00:00:00 — Unidentified: Welcome and Workshop Overview
- An overview of the CVPR 2024 Workshop on Autonomous Driving, including keynote speakers, challenges, paper track, organizers, and schedule.
00:06:34 — Unidentified: Introduction to Keynote Speaker Bolei Zhou
- Introduction of Bolei Zhou from UCLA, highlighting his research focus on embedded AI systems, interpretability, generalizability, and safe methods aligned with humans.
00:08:55 — Bolei Zhou: Building an Open-Source Simulation Ecosystem for AI and Mobility Research
- This talk addresses the growing gap between autonomous driving industry and academia, proposing an open-source simulation ecosystem (MetaDriveVerse) that integrates real-world data and advanced simulators to foster research and development in autonomous driving.
02:23:59 — Sanja Fidler: Next-Gen AV with Foundation Models
- Sanja Fidler discusses NVIDIA’s full-stack approach to AV development, emphasizing the transition to foundation model-empowered AI stacks, leveraging generative AI and advanced simulation for robust and safe autonomous driving.
02:26:50 — James H. Hays: Argoverse Competitions 2024
- James H. Hays introduces the Argoverse Competitions 2024, detailing the dataset’s features, its community-driven nature, and outlining the session’s goals to showcase state-of-the-art methods and encourage participation.
02:27:47 — Kyle Vedder: (Un)supervised Scene Flow
- Kyle Vedder presents the (Un)supervised Scene Flow challenge, introducing the ‘Bucket Normalized EPE’ metric for 2024 to better evaluate performance on vulnerable road users, and highlights Flow4D and ICP-Flow as winners for supervised and unsupervised tracks, respectively.
02:29:39 — Neehar Peri: End-to-End Forecasting
- Neehar Peri discusses the End-to-End Forecasting challenge, covering problem setups for 3D object detection, multi-object tracking, and end-to-end forecasting, and presents Team Le3DE2E and Team Valeo4Cast as winners for different sub-challenges.

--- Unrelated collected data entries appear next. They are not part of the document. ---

/-- An image laid out reads as its bytes from its base on, and as unlisted elsewhere (R250). -/
theorem Memory.read_ofImage (base : Nat) (rom : List Byte) (a : Nat) :
    (Memory.ofImage base rom).read a =
      if base ≤ a ∧ a < base + rom.length then rom.getD (a - base) 0 else Memory.unlisted := by
  induction rom generalizing base with
  | nil =>
    have hempty : ¬(base ≤ a ∧ a < base + ([] : List Byte).length) := by simp
    rw [if_neg hempty]
    rfl
  | cons b rom ih =>
    rw [Memory.read_ofImage_cons, ih (base + 1), List.length_cons]
    by_cases ha : a = base
    · subst ha
      simp
    rcases Nat.lt_or_ge a (base + 1) with hlt | hge
    · rw [if_neg ha, if_neg (by omega), if_neg (by omega)]
    · obtain ⟨d, rfl⟩ := Nat.exists_eq_add_of_le hge
      have hrest : base + 1 + d - base = d + 1 := by omega
      rw [if_neg ha, Nat.add_sub_cancel_left, hrest, List.getD_cons_succ]
      exact if_congr (by omega) rfl rfl

/-- An image laid out lists no address past its end. -/
theorem Memory.within_ofImage {base size : Nat} {rom : List Byte} (h : base + rom.length ≤ size) :
    (Memory.ofImage base rom).within size := by
  induction rom generalizing base with
  | nil => simp [Memory.ofImage]
  | cons b rom ih =>
    rw [List.length_cons] at h
    have hrest := ih (base := base + 1) (by omega)
    rw [Memory.ofImage_cons]
    split
    · exact hrest
    · exact List.forall_mem_cons.2 ⟨by show base < size; omega, hrest⟩

/-- An image that fits ends within MEM_SIZE (R6, R251). -/
theorem image_le_of_fits {cfg : Config} {rom : List Byte} (hwf : cfg.wf = true) (h : cfg.imageFits rom = true) :
    progBase + rom.length ≤ cfg.memSize := by
  have hfits : rom.length ≤ cfg.memSize - progBase := of_decide_eq_true h
  have hmin : 0x202 ≤ cfg.memSize := of_decide_eq_true (Bool.and_eq_true_iff.1 hwf).1
  unfold progBase at *
  omega

/-! ### the statements -/

/-- Settles O12: the fetch leaves what an instruction needs, and each of the five things a step is keeps the
invariant. -/
theorem stepKeepsInvariant : Obligations.StepKeepsInvariant := by
  intro s t hinv h
  obtain ⟨hs, hp⟩ := performs_of_step h
  have hissued := inv_nextOp hinv
  have hrun : (nextOp s).2.status = .running := (nextOp_status s).trans hs
  cases hp with
  | idle hop => exact hinv
  | tick hop => exact tick_keeps_inv hissued
  | fetchFault hop hpc => exact fetchFault_keeps_inv hissued _ _ _
  | @executes keys rnd i u hop hpc hd hu =>
    exact exec_keeps_inv hu (decode_wf hd) (inExecute_fetched hissued hrun (by simpa using hpc) keys rnd)
  | @unknown keys rnd c hop hpc hd =>
    exact unknown_keeps_inv (inExecute_fetched hissued hrun (by simpa using hpc) keys rnd) hd

/-- Settles O16: the image is laid out in canonical form below MEM_SIZE, and the rest is at its reset value. -/
theorem constructMeetsInvariant : Obligations.ConstructMeetsInvariant := by
  intro cfg rom s hwf h
  unfold construct at h
  split at h <;> cases h
  exact ⟨hwf, Memory.wf_ofImage _ _, Memory.within_ofImage (image_le_of_fits hwf ‹_›),
    (by decide : progBase ≤ 0x10FE).trans (Nat.le_max_left _ _), by simp [State.reset], by simp [State.reset], rfl,
    by simp [State.reset], by simp [State.reset]⟩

02:32:53 — Tarasha Khurana: 4D Occupancy Forecasting
- Tarasha Khurana presents the 4D Occupancy Forecasting challenge, outlining its problem setup, metrics, and announcing Team Le3DE2E as the winner for their 3D UNet architecture with multi-scale feature fusion.
02:33:36 — James H. Hays: Conclusion of Argoverse Competitions Session
- James H. Hays concludes the Argoverse Competitions session, thanking the speakers and encouraging continued community engagement and participation in future challenges.

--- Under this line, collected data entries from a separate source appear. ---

-- ==== Sys2Proof/Machine/Params.lean ====
section
/-! DEFINITION. The settings of the part: the parameters of R148, their defaults, and the judging of the serial ROM image
(R146, R147, R163, R164). -/

namespace Sys2Proof.Machine

/-- The four requesters of SRAM port A (R136). -/
inductive Requester where
  | ctl | tbl | xch | evt
  deriving DecidableEq, Repr

/-- Which requesters are in the high group (R136; byte 5 of R163). -/
structure Groups where
  ctl : Bool
  tbl : Bool
  xch : Bool
  evt : Bool
  deriving DecidableEq, Repr

/-- Whether requester `r` is in the high group. -/
def Groups.isHigh (g : Groups) : Requester → Bool
  | .ctl => g.ctl
  | .tbl => g.tbl
  | .xch => g.xch
  | .evt => g.evt

/-- The mode of a way's loss latch (R94). -/
inductive LosMode where
  | level | edge
  deriving DecidableEq, Repr

/-- The parameters and settings that preload sets (R148). -/
structure Params where
  /-- Address bits 23:16 of the path window. -/
  windowBase : Byte
  /-- Records of the event ring, 16-2048. -/
  ringLength : Nat
  groups : Groups
  /-- T: the ramp tick period in units of 50 µs, 1-255. -/
  tickPeriod : Nat
  /-- S: the maximum step, 1-50. -/
  maxStep : Nat
  /-- k: the slew fraction in 256ths, 1-64. -/
  slewFraction : Nat
  /-- F: the budget floor in weight, 96-4095. -/
  budgetFloor : Nat
  /-- The check interval in units of 50 µs, 1-255. -/
  checkInterval : Nat
  /-- Per way: LOSn reports loss when low. -/
  losActiveLow : Vector Bool 4
  losMode : Vector LosMode 4
  /-- Per way: its restoration plan, if any. -/
  plan : Vector (Option Plan) 4
  /-- Per way: manual recovery (R100). -/
  manual : Vector Bool 4
  /-- The discard time in units of 10 µs, 1-255. -/
  discardTime : Nat
  deriving DecidableEq, Repr

/-- The outcome of preload (R147). -/
inductive PreloadOutcome where
  | romUsed | disabled | signature | sum
  deriving DecidableEq, Repr

/-- The preload outcome code (R147). -/
def PreloadOutcome.code : PreloadOutcome → Nat
  | .romUsed => 0
  | .disabled => 1
  | .signature => 2
  | .sum => 3

/-- TBL and XCH high, CTL and EVT low (R136). -/
def defaultGroups : Groups :=
  { ctl := false, tbl := true, xch := true, evt := false }

/-- Every default of R148, with the given window base. -/
def defaultParams (base : Byte) : Params :=
  { windowBase := base
    ringLength := 256
    groups := defaultGroups
    tickPeriod := 20
    maxStep := 10
    slewFraction := 16
    budgetFloor := 256
    checkInterval := 5
    losActiveLow := Vector.replicate 4 false
    losMode := Vector.replicate 4 .level
    plan := Vector.replicate 4 none
    manual := Vector.replicate 4 false
    discardTime := 50 }

/-- The path window base that the WINSEL straps select (R145). -/
def strapWindowBase (winsel : BitVec 2) : Byte :=
  if winsel = 0#2 then 0x00#8 else if winsel = 1#2 then 0x10#8 else if winsel = 2#2 then 0x40#8 else 0x80#8

/-- The value replaced by the nearer limit of its range (R148). -/
def clampTo (lo hi v : Nat) : Nat := max lo (min hi v)

/-- Byte `n` of the ROM image; a byte that is not there reads 0 (log 27; a well-formed image has all twenty). -/
def romByte (image : List Byte) (n : Nat) : Byte := image.getD n 0#8

/-- The two-byte parameter at bytes `n` and `n + 1`, low byte first (R164). -/
def romPair (image : List Byte) (n : Nat) : Nat :=
  (romByte image n).toNat + 256 * (romByte image (n + 1)).toNat

/-- The sum of the twenty bytes modulo 256 (R147). -/
def romSum (image : List Byte) : Byte :=
  (List.range 20).foldl (fun acc n => acc + romByte image n) 0#8

/-- The restoration plan that a ROM byte names: 0-7, and none for any other value (R164). -/
def romPlan (b : Byte) : Option Plan :=
  if h : b.toNat < 8 then some ⟨b.toNat, h⟩ else none

/-- The parameters that a good image gives, clamped (R163, R164). -/
def romParams (image : List Byte) : Params :=
  { windowBase := romByte image 2
    ringLength := clampTo 16 2048 (romPair image 3)
    groups :=
      { ctl := (romByte image 5).getLsbD 0
        tbl := (romByte image 5).getLsbD 1
        xch := (romByte image 5).getLsbD 2
        evt := (romByte image 5).getLsbD 3 }
    tickPeriod := clampTo 1 255 (romByte image 6).toNat
    maxStep := clampTo 1 50 (romByte image 7).toNat
    slewFraction := clampTo 1 64 (romByte image 8).toNat
    budgetFloor := clampTo 96 4095 (romPair image 9)
    checkInterval := clampTo 1 255 (romByte image 11).toNat
    losActiveLow := Vector.ofFn fun w : Way => (romByte image 12).getLsbD w.val
    losMode := Vector.ofFn fun w : Way => if (romByte image 12).getLsbD (4 + w.val) then .edge else .level
    plan := Vector.ofFn fun w : Way => romPlan (romByte image (13 + w.val))
    manual := Vector.ofFn fun w : Way => (romByte image 17).getLsbD w.val
    discardTime := clampTo 1 255 (romByte image 18).toNat }

/-- The judging of the image, first failing check first (R147). -/
def judgeImage (romen : Bool) (image : List Byte) : PreloadOutcome :=
  if romen = false then .disabled
  else if romByte image 0 ≠ 0xC3#8 ∨ romByte image 1 ≠ 17#8 then .signature
  else if romSum image ≠ 0#8 then .sum
  else .romUsed

/-- The parameters that preload puts into effect (R147, R148). -/
def preloadParams (outcome : PreloadOutcome) (winsel : BitVec 2) (image : List Byte) : Params :=
  match outcome with
  | .romUsed => romParams image
  | .disabled => defaultParams (strapWindowBase winsel)
  | .signature => defaultParams (strapWindowBase winsel)
  | .sum => defaultParams (strapWindowBase winsel)

/-- Detail B of BOOT_DEFAULTS: the signature byte at 7:0 and the sum at 15:8, both 0 for DISABLED (R147, R162). -/
def bootDetail (outcome : PreloadOutcome) (image : List Byte) : Word :=
  match outcome with
  | .disabled => 0#32
  | .romUsed => 0#32
  | .signature => BitVec.ofNat 32 ((romByte image 0).toNat + 256 * (romSum image).toNat)
  | .sum => BitVec.ofNat 32 ((romByte image 0).toNat + 256 * (romSum image).toNat)

end Sys2Proof.Machine
end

02:45:01 — Unknown: Safe Planning Requires Forecasting Joint States
- This talk provides an overview of the Argoverse 2024 forecasting challenges, detailing the problem setups, evaluation metrics, and highlighting the winning methods for both multi-agent and single-agent forecasting tasks.
02:57:02 — Quinlan Sykora: A 4D Occupancy Foundation Model (Uno)
- This talk details UnO, the winning method for 4D Occupancy Forecasting, covering its architecture, how it derives unsupervised occupancy labels from LiDAR, and its strong performance in both LiDAR and occupancy forecasting tasks.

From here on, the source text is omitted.